Tenho muita calma e paciência em minhas leituras, além de riscar, ao meu modo, os livros lidos. Por isso, não peço emprestado livro a ninguém. E por falar em empréstimos, raramente os recebi de volta a quem os emprestei. Uma vez encontrei um deles, de minha biblioteca, em um sebo da cidade de Mossoró. E o trouxe de volta para casa, como aquele filho pródigo que fora sequestrado por um amigo ingrato e mau caráter. Deixo o seguinte aviso aos visitantes, mas tem os insistentes: “O último que me levou emprestado, ainda não voltou para devolver”.
Vou dar apenas dois exemplos de escritores aqui do RN que riscavam seus livros com suas observações mais variadas. Esmeraldo Siqueira, que eu visitei inúmeras vezes em sua casa na rua Jundiaí, levado pelo seu filho e amigo “Mano Siqueira”. Só lia com uma caneta à mão para ir fazendo anotações e até discordando do autor. Algumas coisas impublicáveis quando este não gostava dos poemas ou opiniões dos autores. E quando este partiu em 1987, o seu citado filho me deu de presente alguns livros da seleta biblioteca do seu velho pai. Muita literatura francesa, mas eu trouxe uma dezena de obras potiguares. Como disse, todos riscados e com severas brigas entre o leitor exigente e polêmico com os pobres autores do RN. Esmeraldo pouco falava enquanto tomava vinho seco tinto chileno, acompanhando o filho e o jovem cabido visitante…
Fui também muito amigo do professor e escritor José Melquíades. Muitas conversas sobre tudo do mundo literário, fossem estas no bar de Lourival, na sua casa em Santos Reis ou nas solenidades no nosso Instituto Histórico e Geográfico do RN. Regadas a cervejas e uísques. Quando o mestre partiu, em 2001, sua viúva chamou um pequeno grupo de seus amigos para doar seus livros que faziam parte de sua grande biblioteca. Fui um dos escolhidos e de lá trouxe dezenas de livros sobre história e folclore, inclusive os da autoria de seu velho amigo, Câmara Cascudo, com dedicatórias amigas e humorísticas. Foi a primeira viúva que eu vi repassar a biblioteca de seu marido falecido para outros amigos cuidarem com zelo e carinho os livros. Gesto nobre de amizade repassada aos filhos e esposas! Não vou descrever o que muitas viúvas fizeram das bibliotecas de seus maridos escritores quando o caixão dobrou a esquina. Cala-te boca!
Hoje, jogo a culpa dos meus livros totalmente riscados aos dois saudosos mestres e amigos referidos. Uma certa homenagem aos dois. Desconfio de biblioteca muito arrumada e de pesquisadores sem anotações nos livros lidos.

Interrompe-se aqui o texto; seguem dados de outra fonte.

/-! Collective runs that end early (13 R409). -/

/-- This package's id. -/
def Fabric.own (f : Fabric) : Nat := f.podId.toNat % 256
def runHeader (r : Run) (lo n : Nat) : Nat := (r.header.extractLsb' lo n).toNat
def collOf (s : State) (q : Nat) : Coll := (s.fab.coll.get q).getD {}
def State.setColl (s : State) (q : Nat) (c : Coll) : State :=
  { s with fab := { s.fab with coll := s.fab.coll.set q (if c = {} then none else some c) } }
def State.mapRun (s : State) (q : Nat) (ticket : Nat) (f : Run → Run) : State :=
  s.setColl q { collOf s q with runs := (collOf s q).runs.map fun r => if r.ticket = ticket then f r else r }

/-- A run that ended early. -/
def Run.stopped (r : Run) : Bool := r.flt.isSome || r.illegal || r.aborted

/-- ABORT arrives: every run of that collective here, held or running, ends (13 R409). -/
def State.abortAll (s : State) (cid : Nat) : State :=
  { s with fab := { s.fab with coll := s.fab.coll.map fun e => (e.1, e.2.map fun c =>
    { c with runs := c.runs.map fun r => if runHeader r 32 16 = cid ∧ !r.stopped then { r with aborted := true } else r }) } }
/-- A fault stops the run at its step, and ABORT goes to every package of the rank table (13 R409). -/
def State.runFault (s : State) (q : Nat) (r : Run) (cause : Nat) : State :=
  let s := s.mapRun q r.ticket fun r => { r with flt := some cause }
  let cid := runHeader r 32 16
  let s := { s with fab := { s.fab with aborts := s.fab.aborts ++ (r.rtab.filter (· != s.fab.own)).map fun p => (p, cid) } }
  if r.rtab.contains s.fab.own then s.abortAll cid else s

/-- A macro that its strand still has, on a core or in an image. -/
def State.hasMacro (s : State) (x : Nat × Nat) : Bool :=
  let on (c : Core) : Bool := c.strand.isSome && c.owner == x.1 && c.macros.any (·.seq == x.2)
  s.liveCores.any (fun k => on (s.coreAt k)) || s.sched.saved.any fun e => (e.2.bind (·.core)).any on
/-- Cancel the hydrations whose BLOAD is gone: entry and homes go, the bytes stay (14 R441). -/
def State.dropOrphans (s : State) : State :=
  (List.range 16).foldl (fun s n =>
    let k := stackOf s n
    let gone := k.hydrate.filter fun h => (h.origin.map fun x => !s.hasMacro x).getD false
    if gone.isEmpty then s else
    let bases := gone.map fun h => Entry.base (k.table.get h.entry)
    { (s.setStack n { k with
        table := gone.foldl (fun t h => t.set h.entry 0) k.table
        hydrate := k.hydrate.filter fun h => !gone.contains h }) with homes := s.homes.filter fun r => !(r.stack == n && bases.contains r.base) }) s

/-- A purge of tag T in domain D (14 R441): whether any work carried the tag. -/
def State.purge (s : State) (dom tag : Nat) : State × Bool :=
  let hs := s.sched.nodes.filterMap fun e => match e.2 with
    | some n => if recDom n.record = dom ∧ recTag n.record = tag ∧ n.phase ≠ 3 then some e.1 else none
    | none => none
  let runs := s.fab.coll.any fun e => (e.2.getD {}).runs.any fun r => r.dom == dom && r.tag == tag && !r.stopped
  let s := [0, 1, 2, 3].foldl (fun s q => (collOf s q).runs.foldl (fun s r =>
    if r.dom = dom ∧ r.tag = tag ∧ !r.stopped then s.runFault q r 0x12 else s) s) s
  ((hs.foldl (fun s h => s.endNode h 0x12 true) s).dropOrphans, runs || !hs.isEmpty)

/-- The node may complete: its strands are gone and its effects performed (01 R31). -/
def State.canComplete (s : State) (h : Nat) : Bool := match s.node h with
  | none => false
  | some n => (n.phase == 3 || (n.phase == 2 && n.live == 0)) && !s.hasEffects fun o => o / 32 == h

/-- NODE_COMPLETE: the completion word, then the slot is free and the successors count (01 R31; 12 R364, R366). -/
def State.completeNode (s : State) (h : Nat) : State :=
  match s.node h with
  | none => s
  | some n =>
    let r := n.record
    let word := (recW r 896 &&& 0x00FFFFFFFFFFFFFF) ||| BitVec.ofNat 64 (n.status * 2 ^ 56)
    let s := if !canonical (recW r 832) || recF r 832 64 % 8 != 0 then s else
      match s.resolve (recDom r) .write (recW r 832) with
      | (s, .inl loc) => s.commit loc (natLe 8 word.toNat) false { level := 2, domain := BitVec.ofNat 6 (recDom r), host := false }
      | (s, .inr _) => s
    let s := s.setNode h none
    let s := { s with sync := { s.sync with bars := s.sync.bars.filter fun e => !(e.1.2.2.2 == h && decide (e.1.1 ≤ 2)) } }
    State.countSucc h (n.status != 0) n.issued n.succ s

def execNodeComplete (h : BitVec 14) (s : State) : Result := .next (if s.canComplete h.toNat then s.completeNode h.toNat else s)

end Sys2Proof.Machine
end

Minha antiga mestra escolar do Curso de Pedagogia, perdeu tempo coitada, em me aconselhar a fazer uma fichinha para cada livro lido: “Nunca rasure seus livros!’.  Perdão professora, mas preferi anotar nos espaços em branco das obras lidas. São amizades e habitantes de minha casa, como diria o escritor Américo de Oliveira Costa. Os herdeiros gostam de dinheiro, não de livros. 
Vou encerrar esta prosa meia chata, lembrando aquele antiguíssimo dito popular que eu ouvi ainda criança na feira do Alecrim: “Se conselho fosse bom, ninguém dava, vendia!”. E antes que me esqueça, eu digo que nunca li livros de maneira virtual. Na internet só artigos, nada de textos longos. Sou do tempo de impressos em papel. Gráficas, livrarias e sebos. Quem me conhece, sabe que não tenho tempo. E como vou riscá-los na tela de meu notebook?
Morada São Saruê, Nísia Floresta/RN.